Given entries:
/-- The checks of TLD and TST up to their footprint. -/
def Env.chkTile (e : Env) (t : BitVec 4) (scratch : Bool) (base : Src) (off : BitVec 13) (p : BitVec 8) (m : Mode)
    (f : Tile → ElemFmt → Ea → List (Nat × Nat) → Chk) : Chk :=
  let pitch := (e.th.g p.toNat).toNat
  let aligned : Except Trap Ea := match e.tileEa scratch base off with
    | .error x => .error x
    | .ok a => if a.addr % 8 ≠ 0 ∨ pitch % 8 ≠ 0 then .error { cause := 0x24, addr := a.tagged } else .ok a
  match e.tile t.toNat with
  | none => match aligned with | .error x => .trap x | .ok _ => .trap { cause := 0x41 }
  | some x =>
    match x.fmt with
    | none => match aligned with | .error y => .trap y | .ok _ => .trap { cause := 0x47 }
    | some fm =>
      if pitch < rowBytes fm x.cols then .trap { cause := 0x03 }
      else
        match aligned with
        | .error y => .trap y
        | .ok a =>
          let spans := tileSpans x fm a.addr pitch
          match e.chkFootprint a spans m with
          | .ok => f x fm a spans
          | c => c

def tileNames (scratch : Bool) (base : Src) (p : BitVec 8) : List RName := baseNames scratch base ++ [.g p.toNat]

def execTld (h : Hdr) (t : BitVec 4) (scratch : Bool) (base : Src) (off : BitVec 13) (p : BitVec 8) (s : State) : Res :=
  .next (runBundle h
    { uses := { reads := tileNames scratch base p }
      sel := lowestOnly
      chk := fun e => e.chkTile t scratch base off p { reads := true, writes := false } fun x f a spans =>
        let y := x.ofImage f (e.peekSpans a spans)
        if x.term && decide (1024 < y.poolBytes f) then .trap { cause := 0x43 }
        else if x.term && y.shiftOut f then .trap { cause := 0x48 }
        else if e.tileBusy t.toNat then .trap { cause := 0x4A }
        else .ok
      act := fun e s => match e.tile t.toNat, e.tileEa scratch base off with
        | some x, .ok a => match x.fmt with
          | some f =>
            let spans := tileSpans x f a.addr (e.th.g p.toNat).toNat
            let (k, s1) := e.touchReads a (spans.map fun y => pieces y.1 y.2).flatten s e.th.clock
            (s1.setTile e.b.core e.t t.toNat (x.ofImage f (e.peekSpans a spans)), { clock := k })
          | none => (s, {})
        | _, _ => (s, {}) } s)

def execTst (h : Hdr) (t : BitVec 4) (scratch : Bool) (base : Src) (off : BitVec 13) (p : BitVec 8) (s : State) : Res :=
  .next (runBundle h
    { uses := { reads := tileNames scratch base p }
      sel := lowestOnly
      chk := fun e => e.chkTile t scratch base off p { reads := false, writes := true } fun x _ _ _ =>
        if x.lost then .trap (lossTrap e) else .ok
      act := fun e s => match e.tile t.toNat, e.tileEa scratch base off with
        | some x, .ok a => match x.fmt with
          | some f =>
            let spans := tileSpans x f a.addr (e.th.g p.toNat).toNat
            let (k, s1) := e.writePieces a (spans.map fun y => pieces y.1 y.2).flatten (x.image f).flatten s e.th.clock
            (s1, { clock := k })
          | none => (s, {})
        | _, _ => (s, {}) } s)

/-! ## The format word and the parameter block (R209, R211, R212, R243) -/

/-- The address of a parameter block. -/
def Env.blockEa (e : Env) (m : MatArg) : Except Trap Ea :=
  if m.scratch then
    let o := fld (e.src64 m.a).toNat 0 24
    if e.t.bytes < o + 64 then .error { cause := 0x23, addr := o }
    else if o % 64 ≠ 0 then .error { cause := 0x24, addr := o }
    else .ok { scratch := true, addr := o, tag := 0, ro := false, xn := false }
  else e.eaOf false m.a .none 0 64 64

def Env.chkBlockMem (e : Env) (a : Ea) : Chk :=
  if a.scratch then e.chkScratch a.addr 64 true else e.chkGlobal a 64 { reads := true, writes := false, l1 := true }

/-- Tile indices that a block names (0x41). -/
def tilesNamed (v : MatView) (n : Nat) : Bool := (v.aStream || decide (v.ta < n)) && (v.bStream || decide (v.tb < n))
...
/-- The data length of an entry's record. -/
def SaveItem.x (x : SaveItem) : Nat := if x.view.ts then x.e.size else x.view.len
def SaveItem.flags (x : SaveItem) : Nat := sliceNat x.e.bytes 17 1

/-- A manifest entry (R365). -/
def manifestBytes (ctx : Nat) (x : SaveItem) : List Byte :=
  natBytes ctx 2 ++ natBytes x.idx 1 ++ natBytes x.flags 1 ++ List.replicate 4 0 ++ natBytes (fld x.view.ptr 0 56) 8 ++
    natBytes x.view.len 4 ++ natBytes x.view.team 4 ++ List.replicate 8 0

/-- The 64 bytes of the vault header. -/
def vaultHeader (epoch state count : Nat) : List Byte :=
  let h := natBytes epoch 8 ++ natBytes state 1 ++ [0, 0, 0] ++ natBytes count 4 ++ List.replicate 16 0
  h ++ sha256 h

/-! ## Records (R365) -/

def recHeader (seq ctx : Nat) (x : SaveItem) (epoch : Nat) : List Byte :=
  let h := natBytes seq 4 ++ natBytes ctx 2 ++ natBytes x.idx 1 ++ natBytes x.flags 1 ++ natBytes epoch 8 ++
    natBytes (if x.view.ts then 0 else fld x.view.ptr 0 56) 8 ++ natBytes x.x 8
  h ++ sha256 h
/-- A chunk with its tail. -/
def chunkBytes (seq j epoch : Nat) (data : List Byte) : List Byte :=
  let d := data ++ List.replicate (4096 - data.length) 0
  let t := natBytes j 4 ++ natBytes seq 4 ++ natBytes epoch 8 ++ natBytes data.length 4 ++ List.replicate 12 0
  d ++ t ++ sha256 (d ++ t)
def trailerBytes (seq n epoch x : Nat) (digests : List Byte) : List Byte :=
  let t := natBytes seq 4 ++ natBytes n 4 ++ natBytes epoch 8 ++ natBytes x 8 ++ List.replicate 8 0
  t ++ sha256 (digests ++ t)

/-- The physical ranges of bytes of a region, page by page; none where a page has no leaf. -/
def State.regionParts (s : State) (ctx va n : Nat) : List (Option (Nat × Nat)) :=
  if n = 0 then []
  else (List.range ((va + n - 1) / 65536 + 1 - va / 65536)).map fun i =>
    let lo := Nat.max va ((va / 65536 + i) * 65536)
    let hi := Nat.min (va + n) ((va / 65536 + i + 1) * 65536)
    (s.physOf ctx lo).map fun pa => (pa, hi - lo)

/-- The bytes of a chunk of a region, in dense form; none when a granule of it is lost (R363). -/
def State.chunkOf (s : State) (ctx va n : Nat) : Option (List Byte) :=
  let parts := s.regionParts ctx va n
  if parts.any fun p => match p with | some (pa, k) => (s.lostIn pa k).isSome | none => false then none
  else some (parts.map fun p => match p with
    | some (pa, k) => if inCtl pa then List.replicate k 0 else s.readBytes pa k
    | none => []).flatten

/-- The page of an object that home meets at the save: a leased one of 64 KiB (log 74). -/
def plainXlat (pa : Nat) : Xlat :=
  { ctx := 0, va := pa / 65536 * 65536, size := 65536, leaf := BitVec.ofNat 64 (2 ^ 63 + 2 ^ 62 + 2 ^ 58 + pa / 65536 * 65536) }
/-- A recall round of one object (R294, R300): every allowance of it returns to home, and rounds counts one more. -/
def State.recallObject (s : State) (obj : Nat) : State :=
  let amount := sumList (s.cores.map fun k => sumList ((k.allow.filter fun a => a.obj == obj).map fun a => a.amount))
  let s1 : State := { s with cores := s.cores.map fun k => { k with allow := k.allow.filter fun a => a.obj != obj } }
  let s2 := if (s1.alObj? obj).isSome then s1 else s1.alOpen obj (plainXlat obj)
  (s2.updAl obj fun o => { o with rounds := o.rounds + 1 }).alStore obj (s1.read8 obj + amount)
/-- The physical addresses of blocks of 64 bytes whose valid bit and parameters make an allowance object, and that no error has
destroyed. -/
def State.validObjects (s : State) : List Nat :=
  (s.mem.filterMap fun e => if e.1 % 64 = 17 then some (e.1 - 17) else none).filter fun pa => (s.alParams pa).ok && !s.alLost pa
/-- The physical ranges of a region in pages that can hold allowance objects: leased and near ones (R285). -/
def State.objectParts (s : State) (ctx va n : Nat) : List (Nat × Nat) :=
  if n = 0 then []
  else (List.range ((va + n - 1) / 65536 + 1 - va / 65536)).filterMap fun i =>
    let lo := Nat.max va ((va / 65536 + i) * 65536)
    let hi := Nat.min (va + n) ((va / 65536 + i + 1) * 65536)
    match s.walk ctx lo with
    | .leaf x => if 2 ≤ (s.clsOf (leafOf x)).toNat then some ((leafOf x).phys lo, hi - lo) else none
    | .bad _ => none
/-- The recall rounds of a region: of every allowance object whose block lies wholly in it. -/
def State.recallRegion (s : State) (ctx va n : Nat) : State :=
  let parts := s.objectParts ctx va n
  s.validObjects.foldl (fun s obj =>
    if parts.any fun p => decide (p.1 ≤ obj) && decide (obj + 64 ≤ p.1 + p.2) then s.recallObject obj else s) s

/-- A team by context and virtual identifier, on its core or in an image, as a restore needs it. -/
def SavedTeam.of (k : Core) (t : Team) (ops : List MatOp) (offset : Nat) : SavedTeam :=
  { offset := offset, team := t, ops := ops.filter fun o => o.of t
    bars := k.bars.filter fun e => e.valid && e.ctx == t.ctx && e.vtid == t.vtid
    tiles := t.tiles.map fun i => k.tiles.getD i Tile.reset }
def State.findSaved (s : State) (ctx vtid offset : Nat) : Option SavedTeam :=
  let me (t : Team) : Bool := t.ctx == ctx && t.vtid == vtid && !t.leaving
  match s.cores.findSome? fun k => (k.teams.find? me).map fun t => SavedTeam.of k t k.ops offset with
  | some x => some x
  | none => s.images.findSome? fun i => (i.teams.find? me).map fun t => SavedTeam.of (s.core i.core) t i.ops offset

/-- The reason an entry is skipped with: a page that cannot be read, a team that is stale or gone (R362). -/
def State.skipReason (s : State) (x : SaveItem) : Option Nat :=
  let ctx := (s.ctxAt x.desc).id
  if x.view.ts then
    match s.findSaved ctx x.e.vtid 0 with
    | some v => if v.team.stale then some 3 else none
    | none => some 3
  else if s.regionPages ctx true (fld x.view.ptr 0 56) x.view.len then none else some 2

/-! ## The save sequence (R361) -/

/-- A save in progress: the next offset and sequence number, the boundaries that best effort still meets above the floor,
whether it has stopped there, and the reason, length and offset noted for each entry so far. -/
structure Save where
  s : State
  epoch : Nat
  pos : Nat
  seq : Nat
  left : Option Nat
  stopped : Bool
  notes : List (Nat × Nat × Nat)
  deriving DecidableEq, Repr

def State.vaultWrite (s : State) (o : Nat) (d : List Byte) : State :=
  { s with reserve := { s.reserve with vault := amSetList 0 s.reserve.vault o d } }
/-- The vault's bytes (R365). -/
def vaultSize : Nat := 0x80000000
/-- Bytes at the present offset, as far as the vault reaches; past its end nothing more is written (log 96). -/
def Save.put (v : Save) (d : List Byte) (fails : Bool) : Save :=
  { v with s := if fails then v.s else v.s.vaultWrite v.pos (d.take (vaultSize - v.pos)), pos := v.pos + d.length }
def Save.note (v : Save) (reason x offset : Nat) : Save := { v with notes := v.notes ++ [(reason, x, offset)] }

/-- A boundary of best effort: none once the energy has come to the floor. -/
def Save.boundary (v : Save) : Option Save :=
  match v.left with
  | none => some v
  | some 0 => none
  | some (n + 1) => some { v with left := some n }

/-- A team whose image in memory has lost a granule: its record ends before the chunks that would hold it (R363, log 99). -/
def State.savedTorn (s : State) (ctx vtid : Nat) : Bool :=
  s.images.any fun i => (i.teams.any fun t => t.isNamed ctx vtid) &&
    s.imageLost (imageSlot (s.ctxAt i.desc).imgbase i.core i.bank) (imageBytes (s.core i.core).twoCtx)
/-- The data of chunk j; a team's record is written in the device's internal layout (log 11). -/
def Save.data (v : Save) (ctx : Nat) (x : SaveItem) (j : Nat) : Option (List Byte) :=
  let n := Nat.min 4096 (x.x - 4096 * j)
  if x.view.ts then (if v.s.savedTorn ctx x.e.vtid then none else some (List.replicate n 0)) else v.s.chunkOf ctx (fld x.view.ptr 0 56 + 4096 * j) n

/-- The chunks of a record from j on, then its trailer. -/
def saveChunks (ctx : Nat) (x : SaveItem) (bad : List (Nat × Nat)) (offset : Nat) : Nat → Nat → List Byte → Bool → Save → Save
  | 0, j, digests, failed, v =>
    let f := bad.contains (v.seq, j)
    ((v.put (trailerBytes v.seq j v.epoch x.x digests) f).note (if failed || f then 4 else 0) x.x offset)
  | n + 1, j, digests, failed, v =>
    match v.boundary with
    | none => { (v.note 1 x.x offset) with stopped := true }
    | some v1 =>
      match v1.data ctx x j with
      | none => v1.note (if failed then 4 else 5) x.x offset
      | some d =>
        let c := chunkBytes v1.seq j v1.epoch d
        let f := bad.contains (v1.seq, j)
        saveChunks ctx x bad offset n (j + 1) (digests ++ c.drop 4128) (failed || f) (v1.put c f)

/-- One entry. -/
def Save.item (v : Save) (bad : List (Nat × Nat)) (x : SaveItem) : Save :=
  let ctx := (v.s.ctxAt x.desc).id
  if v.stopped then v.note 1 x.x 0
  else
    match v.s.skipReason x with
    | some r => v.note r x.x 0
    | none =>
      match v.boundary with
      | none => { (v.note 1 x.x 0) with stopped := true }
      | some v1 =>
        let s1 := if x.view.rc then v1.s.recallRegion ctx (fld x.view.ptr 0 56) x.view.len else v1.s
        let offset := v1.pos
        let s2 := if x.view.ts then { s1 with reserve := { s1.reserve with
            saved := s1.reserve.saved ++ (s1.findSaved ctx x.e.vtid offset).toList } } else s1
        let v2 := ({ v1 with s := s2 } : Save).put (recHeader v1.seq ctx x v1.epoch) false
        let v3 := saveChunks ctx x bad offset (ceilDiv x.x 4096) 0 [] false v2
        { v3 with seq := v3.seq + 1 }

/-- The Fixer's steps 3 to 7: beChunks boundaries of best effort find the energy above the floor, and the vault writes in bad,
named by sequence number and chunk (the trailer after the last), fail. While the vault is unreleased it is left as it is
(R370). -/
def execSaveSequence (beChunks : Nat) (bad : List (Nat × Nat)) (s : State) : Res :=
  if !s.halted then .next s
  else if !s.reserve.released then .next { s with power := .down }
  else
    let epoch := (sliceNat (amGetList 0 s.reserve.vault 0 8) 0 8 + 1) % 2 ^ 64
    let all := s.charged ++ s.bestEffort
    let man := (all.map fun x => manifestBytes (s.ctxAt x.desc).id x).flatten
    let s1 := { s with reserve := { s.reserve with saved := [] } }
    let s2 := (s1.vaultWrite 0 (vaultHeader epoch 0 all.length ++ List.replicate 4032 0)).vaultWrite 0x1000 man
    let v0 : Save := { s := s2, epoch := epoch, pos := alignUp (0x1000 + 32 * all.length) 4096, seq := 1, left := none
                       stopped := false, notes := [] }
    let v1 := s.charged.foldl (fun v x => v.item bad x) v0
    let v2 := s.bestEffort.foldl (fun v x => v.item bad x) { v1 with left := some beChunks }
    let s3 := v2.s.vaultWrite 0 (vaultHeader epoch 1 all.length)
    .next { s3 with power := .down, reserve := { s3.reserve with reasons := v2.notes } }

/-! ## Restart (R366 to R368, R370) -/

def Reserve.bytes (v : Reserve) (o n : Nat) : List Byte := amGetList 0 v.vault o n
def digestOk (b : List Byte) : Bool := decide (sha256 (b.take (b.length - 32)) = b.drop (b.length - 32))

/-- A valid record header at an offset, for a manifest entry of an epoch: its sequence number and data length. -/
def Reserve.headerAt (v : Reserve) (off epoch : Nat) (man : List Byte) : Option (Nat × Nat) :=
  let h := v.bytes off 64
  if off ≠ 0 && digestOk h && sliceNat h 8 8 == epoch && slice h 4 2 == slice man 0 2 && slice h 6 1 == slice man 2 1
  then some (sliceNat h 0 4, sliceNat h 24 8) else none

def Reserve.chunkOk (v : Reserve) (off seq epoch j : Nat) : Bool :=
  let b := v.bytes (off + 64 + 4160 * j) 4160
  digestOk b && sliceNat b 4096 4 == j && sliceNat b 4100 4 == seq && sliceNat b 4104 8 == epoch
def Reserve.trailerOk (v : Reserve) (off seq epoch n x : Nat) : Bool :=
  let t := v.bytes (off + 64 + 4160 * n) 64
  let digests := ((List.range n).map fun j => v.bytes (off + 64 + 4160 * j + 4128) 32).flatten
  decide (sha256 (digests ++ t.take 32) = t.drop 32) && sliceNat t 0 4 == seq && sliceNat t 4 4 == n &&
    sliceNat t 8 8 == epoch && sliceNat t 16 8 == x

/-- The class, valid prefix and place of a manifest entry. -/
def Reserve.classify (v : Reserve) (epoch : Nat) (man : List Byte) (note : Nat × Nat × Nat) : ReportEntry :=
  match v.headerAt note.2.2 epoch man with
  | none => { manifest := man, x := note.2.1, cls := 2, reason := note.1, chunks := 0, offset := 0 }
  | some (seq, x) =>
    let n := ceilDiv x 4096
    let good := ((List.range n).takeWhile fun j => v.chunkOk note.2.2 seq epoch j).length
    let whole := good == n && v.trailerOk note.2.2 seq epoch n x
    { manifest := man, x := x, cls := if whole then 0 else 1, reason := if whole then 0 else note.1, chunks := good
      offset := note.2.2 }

What the task requires:
All lines that include the word "hold" must be copied from the material above.

Response to this task:
/-- The physical ranges of a region in pages that can hold allowance objects: leased and near ones (R285). -/
/-- A team whose image in memory has lost a granule: its record ends before the chunks that would hold it (R363, log 99). -/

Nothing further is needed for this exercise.